__Exercise aim__:
Every line of the entries below that mentions "converged" is to be copied out.

Start of Provided entries

-- ==== Sys2Proof/Config.lean ====
section
/-!
DEFINITION. The implementation parameters of 00_scope.md R9 that the spec leaves OPEN. Each is an opaque constant with no
body, so no proof can use a particular value. The fixed limits of R9 stand with the operations that use them.
-/
namespace Sys2Proof

/-- One coefficient as HTCodec.decode returns it (45_ht_block_coder.md R296): its magnitude, and whether it is negative. -/
structure HtCoef where
  mag : BitVec 31
  neg : Bool
deriving DecidableEq, Repr

/-- What HTCodec.decode answers (45_ht_block_coder.md R296): the coefficients, or Malformed. -/
inductive HtDecoded where
  | ok (coefs : List HtCoef)
  | malformed
deriving DecidableEq, Repr

/-- The extents in bytes of the streams of one cleanup segment (45_ht_block_coder.md R292): MagSgn forward from byte 0, bytes of no
stream, MEL forward from the start of the last Scup bytes, padding, and VLC backward from the end. R292 and R298 do not say
whether bytes may lie between MagSgn and MEL, nor whether the padding counts in Scup: DESIGN CHOICE (log entry 22), `gap` may
hold bytes, and the padding between MEL and VLC lies inside Scup. -/
structure HtStreams where
  magSgn : Nat
  gap : Nat
  mel : Nat
  pad : Nat
  vlc : Nat
deriving DecidableEq, Repr

/-- How HTCodec.decode reads its input (45_ht_block_coder.md R292, R299, R300): the extents of the cleanup segment's streams; the
bytes of SigProp, forward from the refinement segment's first byte, and of MagRef, backward from its last; whether the
forward and backward streams converge; whether every VLC codeword has an entry in the tables; and, in coding order, the
quads whose context is 0, each as the indices of its coefficients. -/
structure HtReading where
  streams : HtStreams
  sigProp : Nat
  magRef : Nat
  converged : Bool
  codewords : Bool
  quads : List (List Nat)
deriving DecidableEq, Repr

/-- The parameter HTCodec (45_ht_block_coder.md R296): a pair of total functions of the arguments R296 lists
(W, H, P, VCAUSAL, q and W, H, P, VCAUSAL, Z, D, cup, ref). Beside them stand what the laws R292 and R298 to R300 speak about
and the engine never reads: the streams of an encoder output, the quads whose context is 0 in a block, and how decode reads
its input. -/
structure HtCodec where
  encode : Nat → Nat → Nat → Bool → List Int → List Byte
  decode : Nat → Nat → Nat → Bool → Nat → Nat → List Byte → List Byte → HtDecoded
  streams : Nat → Nat → Nat → Bool → List Int → HtStreams
  quads : Nat → Nat → Nat → Bool → List Int → List (List Nat)
  reading : Nat → Nat → Nat → Bool → Nat → Nat → List Byte → List Byte → HtReading

/-- A block shape and plane count HTCodec accepts (45_ht_block_coder.md R297). -/
def HtShape (w h p : Nat) : Prop := 1 ≤ w ∧ 1 ≤ h ∧ w * h ≤ 4096 ∧ 1 ≤ p ∧ p ≤ 31

/-- A legal block of HTCodec.encode (45_ht_block_coder.md R296, R297): W·H coefficients with |q| < 2^P. -/
def HtBlock (w h p : Nat) (q : List Int) : Prop :=
  HtShape w h p ∧ q.length = w * h ∧ ∀ v ∈ q, v.natAbs < 2 ^ p

/-- Magnitude and sign of one coefficient, as the round-trip law 45_ht_block_coder.md R297 writes them. -/
def htCoefOf (v : Int) : HtCoef := ⟨BitVec.ofNat 31 v.natAbs, decide (v < 0)⟩

/-- Scup of a cleanup segment (45_ht_block_coder.md R292): 16·byte[Lcup − 1] + (byte[Lcup − 2] mod 16). -/
def scup (b : List Byte) : Nat :=
  16 * (b.getD (b.length - 1) 0).toNat + (b.getD (b.length - 2) 0).toNat % 16

/-- A legal call of HTCodec.decode (45_ht_block_coder.md R296): Z ∈ {0, 1} and 1 ≤ D ≤ 1 + 2·Z. -/
def HtCall (w h p z d : Nat) : Prop := HtShape w h p ∧ z ≤ 1 ∧ 1 ≤ d ∧ d ≤ 1 + 2 * z

/-- Scup of a cleanup segment has a value R292 allows: 2 ≤ Scup ≤ min(Lcup, 4079). -/
def ScupLegal (b : List Byte) : Prop := 2 ≤ scup b ∧ scup b ≤ min b.length 4079

/-- The streams lie in the segment as R292 says, with no overlap: MagSgn ends before the last Scup bytes, and MEL and VLC share
these (log entry 22). -/
def HtStreams.layOut (s : HtStreams) (b : List Byte) : Prop :=
  s.magSgn + s.gap + scup b = b.length ∧ s.mel + s.pad + s.vlc = scup b

/-- The bytes of the MEL stream (45_ht_block_coder.md R292): n bytes forward from byte Lcup − Scup. -/
def melBytesOf (b : List Byte) (n : Nat) : List Byte := (b.drop (b.length - scup b)).take n

/-- The two segments agree wherever a stream lies (45_ht_block_coder.md R292): same length and Scup, the same MagSgn, MEL and VLC
bytes. -/
def SameStreams (s : HtStreams) (b b' : List Byte) : Prop :=
  b'.length = b.length ∧ scup b' = scup b ∧ b'.take s.magSgn = b.take s.magSgn ∧
    melBytesOf b' s.mel = melBytesOf b s.mel ∧ b'.drop (b.length - s.vlc) = b.drop (b.length - s.vlc)

/-- Quads of a W × H block: at most 4 coefficients each (45_ht_block_coder.md, introduction: "4-coefficient quad"), none in two
quads. -/
def HtQuads (w h : Nat) (quads : List (List Nat)) : Prop :=
  (∀ quad ∈ quads, quad.length ≤ 4 ∧ ∀ i ∈ quad, i < w * h) ∧ quads.flatten.Nodup

/-- The significance event of a quad (45_ht_block_coder.md R280): it has a coefficient with a magnitude bit at plane z or above,
the planes the cleanup codes (R296). -/
def quadEvent (z : Nat) (mags : List Nat) (quad : List Nat) : Bool := quad.any fun i => decide (2 ^ z ≤ mags.getD i 0)

namespace Config

/-- BYTE_CAP counted in steps of 4 above 8: every legal BYTE_CAP (00_scope.md R9: a multiple of 4, 8 to 0xF0000) is one. -/
opaque byteCapSteps : Fin 245759

/-- BYTE_CAP: the capacity of the byte memory (00_scope.md R9, 20_memory.md R73). -/
def byteCap : Nat := 4 * byteCapSteps.val + 8

/-- TRUNC_FILL_LIMIT (00_scope.md R9, 46_coordinator.md R341): fill reads a segment may take before truncation is reported. -/
opaque truncFillLimit : Nat

/-- HT_PAD (00_scope.md R9, 45_ht_block_coder.md R298): the largest gap between the converging HT streams. -/
opaque htPad : Nat

/-- N_ENGINES less one (00_scope.md R9: an integer ≥ 1). -/
opaque otherEngines : Nat

/-- N_ENGINES: the number of independent engines of a system (60_exceptions.md R384). -/
def nEngines : Nat := otherEngines + 1

end Config

/-- The laws that bind HTCodec (45_ht_block_coder.md R292, R296 to R300; log entries 4 and 22). That both functions depend on their
arguments alone, that encode never fails and that decode never faults (R299, R300) is in their types. -/
structure HtCodec.Lawful (c : HtCodec) : Prop where
  /-- R296: a decode result has W·H entries; undecoded bits are 0, and SIGN is 0 where MAG = 0. -/
  shape : ∀ w h p v z d cup ref r, HtCall w h p z d → c.decode w h p v z d cup ref = .ok r →
    r.length = w * h ∧ ∀ x ∈ r, x.mag.toNat < 2 ^ p ∧ (x.mag = 0 → x.neg = false) ∧
      (z = 1 → d = 1 → x.mag.getLsbD 0 = false)
  /-- R297, law HT-roundtrip. -/
  roundtrip : ∀ w h p v q, HtBlock w h p q →
    c.decode w h p v 0 1 (c.encode w h p v q) [] = .ok (q.map htCoefOf)
  /-- R292: an encoder output holds its Scup, within the range. -/
  layout : ∀ w h p v q, HtBlock w h p q → ScupLegal (c.encode w h p v q)
  /-- R298, law HT-convergence: no overlap, and the bytes between streams are at most HT_PAD (log entry 22). -/
  converge : ∀ w h p v q, HtBlock w h p q →
    (c.streams w h p v q).layOut (c.encode w h p v q) ∧
    (c.streams w h p v q).gap ≤ Config.htPad ∧ (c.streams w h p v q).pad ≤ Config.htPad
  /-- R300: the MEL stream of an encoder output is coded by MELPUT and MELFLUSH; its symbols are the significance events of the
  quads whose context is 0. -/
  melCoded : ∀ w h p v q, HtBlock w h p q →
    HtQuads w h (c.quads w h p v q) ∧
    melBytesOf (c.encode w h p v q) (c.streams w h p v q).mel =
      Machine.melStream ((c.quads w h p v q).map (quadEvent 0 (q.map Int.natAbs)))
  /-- R299, law HT-malformed: Malformed exactly when the streams do not reconcile. -/
  malformed : ∀ w h p v z d cup ref, HtCall w h p z d →
    (c.decode w h p v z d cup ref = .malformed ↔
      (c.reading w h p v z d cup ref).converged = false ∨ (c.reading w h p v z d cup ref).codewords = false)
  /-- R292, what decode accepts: streams that converge lie as R292 says, in a segment with a legal Scup and, forward and
  backward, in the refinement segment; a pass that is not decoded reads nothing. -/
  accepts : ∀ w h p v z d cup ref, HtCall w h p z d → (c.reading w h p v z d cup ref).converged = true →
    ScupLegal cup ∧ (c.reading w h p v z d cup ref).streams.layOut cup ∧
    (c.reading w h p v z d cup ref).sigProp + (c.reading w h p v z d cup ref).magRef ≤ ref.length ∧
    (d ≤ 1 → (c.reading w h p v z d cup ref).sigProp = 0) ∧ (d ≤ 2 → (c.reading w h p v z d cup ref).magRef = 0)
  /-- R292, where the streams lie: a decode result depends on no byte outside them. -/
  readsStreams : ∀ w h p v z d cup ref cup' ref' r, HtCall w h p z d → c.decode w h p v z d cup ref = .ok r →
    SameStreams (c.reading w h p v z d cup ref).streams cup cup' → ref'.length = ref.length →
    ref'.take (c.reading w h p v z d cup ref).sigProp = ref.take (c.reading w h p v z d cup ref).sigProp →
    ref'.drop (ref.length - (c.reading w h p v z d cup ref).magRef) =
      ref.drop (ref.length - (c.reading w h p v z d cup ref).magRef) →
    c.decode w h p v z d cup' ref' = .ok r
  /-- R300: decode reads the MEL stream by MELGET; its symbols are the significance events of the quads whose context is 0. -/
  melRead : ∀ w h p v z d cup ref r, HtCall w h p z d → c.decode w h p v z d cup ref = .ok r →
    HtQuads w h (c.reading w h p v z d cup ref).quads ∧
    Machine.melSymbols (c.reading w h p v z d cup ref).quads.length
        (melBytesOf cup (c.reading w h p v z d cup ref).streams.mel) =
      (c.reading w h p v z d cup ref).quads.map (quadEvent z (r.map fun x => x.mag.toNat))

/-- A codec together with its laws. -/
structure LawfulHtCodec where
  codec : HtCodec
  lawful : codec.Lawful

/-- The implementation's HTCodec, where it is given: every codec with the laws is one value of this constant.
`Machine.htCodec` reads it (Machine/HtCodec.lean says what `none` stands for). -/
opaque Config.htCodecChoice : Option LawfulHtCodec

end Sys2Proof
end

End of Provided entries

__The answer__:
  converged : Bool
      (c.reading w h p v z d cup ref).converged = false ∨ (c.reading w h p v z d cup ref).codewords = false)
  accepts : ∀ w h p v z d cup ref, HtCall w h p z d → (c.reading w h p v z d cup ref).converged = true →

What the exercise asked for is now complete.